Source records:
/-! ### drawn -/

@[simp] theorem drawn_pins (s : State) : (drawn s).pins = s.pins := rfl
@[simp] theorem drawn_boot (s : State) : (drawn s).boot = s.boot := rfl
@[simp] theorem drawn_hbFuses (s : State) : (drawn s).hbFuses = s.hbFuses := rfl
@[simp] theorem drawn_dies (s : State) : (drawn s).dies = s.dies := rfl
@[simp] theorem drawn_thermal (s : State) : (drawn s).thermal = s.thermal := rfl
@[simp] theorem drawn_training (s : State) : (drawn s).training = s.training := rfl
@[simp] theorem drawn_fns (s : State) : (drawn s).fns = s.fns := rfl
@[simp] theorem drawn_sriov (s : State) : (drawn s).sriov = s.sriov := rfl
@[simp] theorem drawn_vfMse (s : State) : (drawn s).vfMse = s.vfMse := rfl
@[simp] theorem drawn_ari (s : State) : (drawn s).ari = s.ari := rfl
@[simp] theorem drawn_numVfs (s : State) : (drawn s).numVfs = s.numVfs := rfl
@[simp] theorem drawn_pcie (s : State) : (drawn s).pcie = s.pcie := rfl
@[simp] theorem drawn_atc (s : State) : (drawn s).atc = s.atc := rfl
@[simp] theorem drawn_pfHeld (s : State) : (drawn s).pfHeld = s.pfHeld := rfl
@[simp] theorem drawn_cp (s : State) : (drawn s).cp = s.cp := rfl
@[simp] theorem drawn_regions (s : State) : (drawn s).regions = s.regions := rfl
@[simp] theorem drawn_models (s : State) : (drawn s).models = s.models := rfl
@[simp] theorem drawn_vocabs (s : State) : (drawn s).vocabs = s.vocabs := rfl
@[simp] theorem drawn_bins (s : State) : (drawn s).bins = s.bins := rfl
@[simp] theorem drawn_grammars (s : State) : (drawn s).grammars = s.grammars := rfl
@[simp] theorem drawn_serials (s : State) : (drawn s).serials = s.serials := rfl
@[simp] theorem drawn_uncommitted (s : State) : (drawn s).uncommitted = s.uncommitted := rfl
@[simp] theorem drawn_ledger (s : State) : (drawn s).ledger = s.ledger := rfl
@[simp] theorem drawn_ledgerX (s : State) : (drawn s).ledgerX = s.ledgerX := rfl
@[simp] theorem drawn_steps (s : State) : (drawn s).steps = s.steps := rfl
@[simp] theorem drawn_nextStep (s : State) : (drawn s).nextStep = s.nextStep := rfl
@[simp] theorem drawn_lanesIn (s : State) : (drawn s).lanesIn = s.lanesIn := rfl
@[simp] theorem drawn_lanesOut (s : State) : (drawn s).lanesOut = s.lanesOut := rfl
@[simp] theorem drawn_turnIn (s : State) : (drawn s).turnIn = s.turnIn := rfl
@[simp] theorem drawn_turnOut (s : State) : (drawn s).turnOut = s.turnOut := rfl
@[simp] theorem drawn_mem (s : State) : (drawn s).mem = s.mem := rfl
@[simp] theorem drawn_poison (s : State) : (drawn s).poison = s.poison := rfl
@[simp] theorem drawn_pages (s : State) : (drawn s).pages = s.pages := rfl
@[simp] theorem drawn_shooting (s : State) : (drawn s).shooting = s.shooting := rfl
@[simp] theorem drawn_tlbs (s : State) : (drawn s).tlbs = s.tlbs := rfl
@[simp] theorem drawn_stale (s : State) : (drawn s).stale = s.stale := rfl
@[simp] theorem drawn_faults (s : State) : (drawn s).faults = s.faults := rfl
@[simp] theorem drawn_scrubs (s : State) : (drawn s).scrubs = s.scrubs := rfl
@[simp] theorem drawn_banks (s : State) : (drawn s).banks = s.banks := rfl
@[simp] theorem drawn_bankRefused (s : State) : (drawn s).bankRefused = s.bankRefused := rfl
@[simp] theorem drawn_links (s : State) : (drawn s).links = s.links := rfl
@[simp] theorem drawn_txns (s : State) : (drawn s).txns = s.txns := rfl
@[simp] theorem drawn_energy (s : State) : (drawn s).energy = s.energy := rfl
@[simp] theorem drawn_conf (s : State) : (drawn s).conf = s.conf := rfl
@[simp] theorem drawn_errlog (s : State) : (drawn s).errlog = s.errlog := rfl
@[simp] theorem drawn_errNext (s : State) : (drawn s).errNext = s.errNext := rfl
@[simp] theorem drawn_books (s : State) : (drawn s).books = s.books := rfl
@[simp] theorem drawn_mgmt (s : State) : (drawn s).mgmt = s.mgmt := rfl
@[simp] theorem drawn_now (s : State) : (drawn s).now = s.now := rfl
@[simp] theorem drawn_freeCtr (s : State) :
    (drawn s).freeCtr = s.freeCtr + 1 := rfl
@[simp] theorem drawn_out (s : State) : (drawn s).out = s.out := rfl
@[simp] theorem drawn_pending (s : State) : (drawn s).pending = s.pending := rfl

### [What is needed]
Going down from the first line of the entries above, restate each line word for word until the line holding "s.thermal := rfl" is done.

### [Exercise response]
/-! ### drawn -/

@[simp] theorem drawn_pins (s : State) : (drawn s).pins = s.pins := rfl
@[simp] theorem drawn_boot (s : State) : (drawn s).boot = s.boot := rfl
@[simp] theorem drawn_hbFuses (s : State) : (drawn s).hbFuses = s.hbFuses := rfl
@[simp] theorem drawn_dies (s : State) : (drawn s).dies = s.dies := rfl
@[simp] theorem drawn_thermal (s : State) : (drawn s).thermal = s.thermal := rfl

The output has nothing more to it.